In early May, the Museum of London opened a new photography exhibition showing London at night, zooming in from landmarks such as Piccadilly Circus and St. Paul's Cathedral, to the little dark corners with barbed wire and empty car parks on the margins of the city.

Elsewhere, moonlight also illuminates the everyday-looking grocery shop, the homeless shelters, and the evening food store outside West End theaters, and much more.

Different artists' diverse approaches to this common theme inspired me to think eeply about the meaning of night in both the Chinese and British cultures, and how my understanding of it changed over the years as I spent more time England.

I remember when I first came to London for university a decade ago, night was once a lonely time when I often felt homesick.

When I saw the bright moon in the dark sky, I would remember the Chinese Tang Dynasty (618-907) poet Li Bai's famous poem Quiet Night Thought, which reads: "I look up to the mountain moon, I look down and think of home."

Similarly, Li's contemporary Zhang Jiuling wrote in another epic verse: "Looking at the moon and thinking of one far away". In Chinese culture, the moon is a symbol of family reunion, hence we eat mooncakes to celebrate Mid-Autumn Festival in September, a little similar to family gatherings at Christmas time.

For this reason, seeing the lonely moon while living in a foreign land triggers the bittersweet sentiment that poets such as Li and Zhang so beautifully depicted.

Strangely, the night and the moon have very different connotations in English culture, and I learnt that while reading literature at university.

In Shakespeare's comedy A Midsummer's Night Dream, the way four young lovers' relationships fall into mistakes before being disentangled under a magic spell produces a fun, funny and enjoyable story. As moonlight shines on the dream-like enchanted forest, the night symbolizes magic, exploration and possibilities.

These varied takes on the meaning of the night in English literature did not quite register with me in my university years. I merely remembered them for my exams.

It was perhaps in the years following university, when I started to observe the liveliness of London's night scene after catching an evening show, when I saw the magnificent St. Paul's Cathedral illuminated by soft lights after a long day of work in the office, that I started to truly feel how nightfall in England can be explored through a new lens.

When I revisit my university textbooks today, I feel better a fuller emotional connection with these lines in Shakespeare and Keats.
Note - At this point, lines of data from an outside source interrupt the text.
/-- Undo what the look-ahead did to a ring in this cycle for cores above `k`, which come after it in the cycle's order (06 R196). -/
def State.ringFor (s : State) (k : Nat) (g : GReg) : Ring :=
  let above := (List.range 8).filterMap (fun j => let c := colOf k * 8 + j; if k < c then some c else none)
  let asks := above.flatMap (fun c => (s.core c).asks.filter (fun a => (a.done || a.part) && a.trap.isNone && a.doneAt = s.wall))
  asks.foldl (fun r a =>
    match a.sl.op with
    | .rpush g' _ n => if g' = g then { r with res := mod20 (r.res + 2 ^ 20 - n.val) } else r
    | .rclaim g' _ n => if g' = g then { r with claim := mod20 (r.claim + 2 ^ 20 - n.val) } else r
    | .rpop g' h n => if g' = g && h.val ≠ 0 then { r with claim := mod20 (r.claim + 2 ^ 20 - n.val) } else r
    | .nrecv _ _ nc g' => if g' = g then { r with claim := mod20 (r.claim + 2 ^ 20 - 4 ^ nc.val) } else r
    | _ => r) ((s.col (colOf k)).ring g.val)

/-- RSTAT: the ring's words as of its bundle, written at c+3 with the handle's tag. -/
def execRstat (g : GReg) (h : HReg) (s : State) : Host.Outcome State Fault Refusal :=
  let hv := s.rh h
  let c := s.here.cycle
  let r := s.ringFor s.here.core g
  let row := padTo 256 (leBytes 8 r.word ++ leBytes 8 r.descriptor ++ leBytes 8 r.res)
  s.checkThen (firstTrap [trapIf (h.val = 0) (s.illegal 2), s.handleCheck hv true false false])
    (fun s => s.withSome (idxRef hv 0) (fun f =>
      match s.resolve hv f (c + 3) with
      | .error t => .next (takeTrap s t s.here.bundle)
      | .ok p =>
        s.claimThen [(p, c + 3, false)] (fun s =>
          s.after 3 phWrite (rkStore s.here.core) (.put s.src (.rows [p] (hget hv .tag) true) [row]))))

/-- A publication of a timed RPUSH. -/
def doRingTail (s : State) (col g start n : Nat) (copied : Bool) : State :=
  let s := if copied then s.modRing col g (fun r => { r with copying := false }) else s
  s.publishRing col g start n

/-- A release: HEAD advances over the oldest claimed entries. -/
def doRingHead (s : State) (col g n : Nat) : State :=
  s.modRing col g (fun r => Ring.retire 128 { r with head := mod20 (r.head + n), promised := r.promised - n })

/-! ### Atomics (06 R198, R199) -/

/-- The new field of an atomic and its flags: 0 ATADD, 1 ATMIN, 2 ATMAX, 3 ATXCH, 4 ATCAS, 5 ATOR, 6 ATRADD. -/
def atomicNew (op w v x y : Nat) : Nat × Nat :=
  match op with
  | 0 => ((v + x) % 2 ^ w, 0)
  | 1 => (minS w v x, 0)
  | 2 => (maxS w v x, 0)
  | 3 => (x, 0)
  | 4 => (if v = x then y else v, 0)
  | 5 => (orW w v x, 0)
  | _ => f32F.add .rne v x

/-- An atomic on a field of a scratchpad or block row. -/
def atomic (op : Nat) (x : AtArgs) (s : State) : Host.Outcome State Fault Refusal :=
  let hv := s.rh x.handle
  let w := x.sz.bits
  let c := s.here.cycle
  s.checkThen (firstTrap [trapIf (x.byte.val % (w / 8) ≠ 0 || (op ≠ 4 && x.b.val ≠ 0) || (op = 6 && x.sz ≠ .w32))
        (s.illegal 2), s.handleCheck hv true false false])
    (fun s => s.withSome (idxRef hv x.off.val) (fun f =>
      match s.placesAt hv [(f, c + 2), (f, c + 3), (f, c + 4)] with
      | .ok (r :: _) =>
        s.claimThen (rmwUses r (c + 2)) (fun s =>
          (s.pendS x.d.val (c + 4)).after 2 phRead s.here.core
            (.rmwRead s.src op r x.byte.val w x.d.val (lowBits w (s.rs x.a)) (lowBits w (s.rs x.b))))
      | .ok [] => .next s
      | .error t => .next (takeTrap s t s.here.bundle)))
Similarly, when I looked at each of the photographs in the Museum of London's London Nights exhibition, I felt a strong emotional bond with the artists and their messages.

Today, I often speak to Chinese students, businessmen and tourists coming to the UK for the first time. Their English may be perfect, but they admit that they can sometimes feel a cultural gap when they communicate with their English counterparts.

Sure enough, eliminating this cultural gap requires not just language skills, but patience and an open heart to feel the emotions of another culture. And perhaps realizing this journey will be the first step to building a common language of true appreciation.